Inhibitory potential of cell free supernatant of seven isolates against S. aureus.
S. aureus was not inhibited by the cell free-supernatant of T4 and as expected was inhibited by positive control with the mean diameter of 22mm. The non-inhibition against S. aureus suggests that the compound in T4 supernatant possesses specificity in terms of killing bacteria.
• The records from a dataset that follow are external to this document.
-- ==== Sys2Proof/Laws/Cursor.lean ====
section
/-! SUPPORT. Cursor arithmetic on cursors in range (20_memory.md R50, R51). -/

namespace Sys2Proof.Machine

variable {c w r : Nat}

theorem nextCursor_of_lt (h : w + 1 < c) : nextCursor c w = w + 1 := Nat.mod_eq_of_lt h

theorem nextCursor_last (h : w + 1 = c) : nextCursor c w = 0 := by
  unfold nextCursor; rw [h, Nat.mod_self]

/-- `next` as cases: a step up, or the wrap at `C`. -/
theorem nextCursor_eq (h : w < c) : nextCursor c w = if w + 1 < c then w + 1 else 0 := by
  split
  case isTrue h' => exact nextCursor_of_lt h'
  case isFalse h' => exact nextCursor_last (by omega)

theorem nextCursor_lt (h : w < c) : nextCursor c w < c := Nat.mod_lt _ (by omega)

/-- `occ` when the write cursor has not wrapped past the read cursor. -/
theorem occupancy_of_le (hw : w < c) (h : r ≤ w) : occupancy c w r = w - r := by
  unfold occupancy
  rw [Int.emod_eq_of_lt (by omega) (by omega)]
  omega

/-- `occ` when the write cursor has wrapped. -/
theorem occupancy_of_lt (hr : r < c) (h : w < r) : occupancy c w r = w + c - r := by
  unfold occupancy
  rw [← Int.add_emod_right, Int.emod_eq_of_lt (by omega) (by omega)]
  omega

/-- `occ` as cases, on cursors in range. -/
theorem occupancy_eq (hw : w < c) (hr : r < c) :
    occupancy c w r = if r ≤ w then w - r else w + c - r := by
  split
  case isTrue h => exact occupancy_of_le hw h
  case isFalse h => exact occupancy_of_lt hr (by omega)

theorem occupancy_lt (hw : w < c) (hr : r < c) : occupancy c w r < c := by
  rw [occupancy_eq hw hr]; split <;> omega

/-- Advancing the write cursor of a buffer that is not full adds one byte. -/
theorem occupancy_next_left (hw : w < c) (hr : r < c) (h : nextCursor c w ≠ r) :
    occupancy c (nextCursor c w) r = occupancy c w r + 1 := by
  rw [occupancy_eq (nextCursor_lt hw) hr, occupancy_eq hw hr]
  by_cases hc : w + 1 < c
  · rw [nextCursor_of_lt hc] at h ⊢; split_ifs <;> omega
  · rw [nextCursor_last (by omega)] at h ⊢; split_ifs <;> omega

/-- Advancing the read cursor of a buffer that is not empty removes one byte. -/
theorem occupancy_next_right (hw : w < c) (hr : r < c) (h : r ≠ w) :
    occupancy c w (nextCursor c r) + 1 = occupancy c w r := by
  rw [occupancy_eq hw (nextCursor_lt hr), occupancy_eq hw hr]
  by_cases hc : r + 1 < c
  · rw [nextCursor_of_lt hc]; split_ifs <;> omega
  · rw [nextCursor_last (by omega)]; split_ifs <;> omega

/-- Where the (k)-th queued byte stands (R42 (c)). -/
theorem slot_succ (k : Nat) : (nextCursor c r + k) % c = (r + (k + 1)) % c := by
  unfold nextCursor
  rw [Nat.mod_add_mod]
  congr 1
  omega

/-- No queued byte stands in the slot the producer writes next, even one step before `wc` is stored. -/
theorem slot_ne_write (hw : w < c) (hr : r < c) {k : Nat} (hk : k < occupancy c w r) :
    (r + k) % c ≠ w := by
  rw [occupancy_eq hw hr] at hk
  split at hk
  · rw [Nat.mod_eq_of_lt (by omega)]; omega
  · by_cases h : r + k < c
    · rw [Nat.mod_eq_of_lt h]; omega
    · rw [Nat.mod_eq_sub_mod (by omega), Nat.mod_eq_of_lt (by omega)]; omega

/-- The slot after the queued bytes is the producer's. -/
theorem slot_occupancy (hw : w < c) (hr : r < c) : (r + occupancy c w r) % c = w := by
  rw [occupancy_eq hw hr]
  split
  · rw [show r + (w - r) = w by omega, Nat.mod_eq_of_lt hw]
  · rw [show r + (w + c - r) = w + c by omega, Nat.add_mod_right, Nat.mod_eq_of_lt hw]

end Sys2Proof.Machine
end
Molecular Identity of T4 bacteria based on 16S rRNA sequencing
Figure 4 presents the amplified 16S rRNA gene of the isolated bacteria with antibiotic potential. Sequence alignment (shown in Figure 4) results from BLAST nucleotide of NCBI revealed T4 bacteria has 99% similarity with Exiguobacterium acetylicum.
DISCUSSION
The antibiotic producing bacteria isolated from the root of water cabbage (Pistia stratioties) in this study was identified as Exiguobacterium acetylicum with 99% homology on the sequence available in the public domain. Exiguobacterium acetylicum is a gram- positive, yellow bacterium which was found to produce volatile compound (Kumar, 2008) as it showed inhibitory activity against E. coli and B. subtilis.
CONCLUSION
In this study, a potential antibiotic-producing root-associated bacteria was isolated from water cabbage, Exiguobacterium acetylicum. The cell-free supernatant from the isolate was found to inhibit the growth of E. coli and B. subtilis but not S. aureus. Since the used supernatant is cell-free it can be concluded that a substance is secreted by Exiguobacterium acetylicum on its extracellular environment.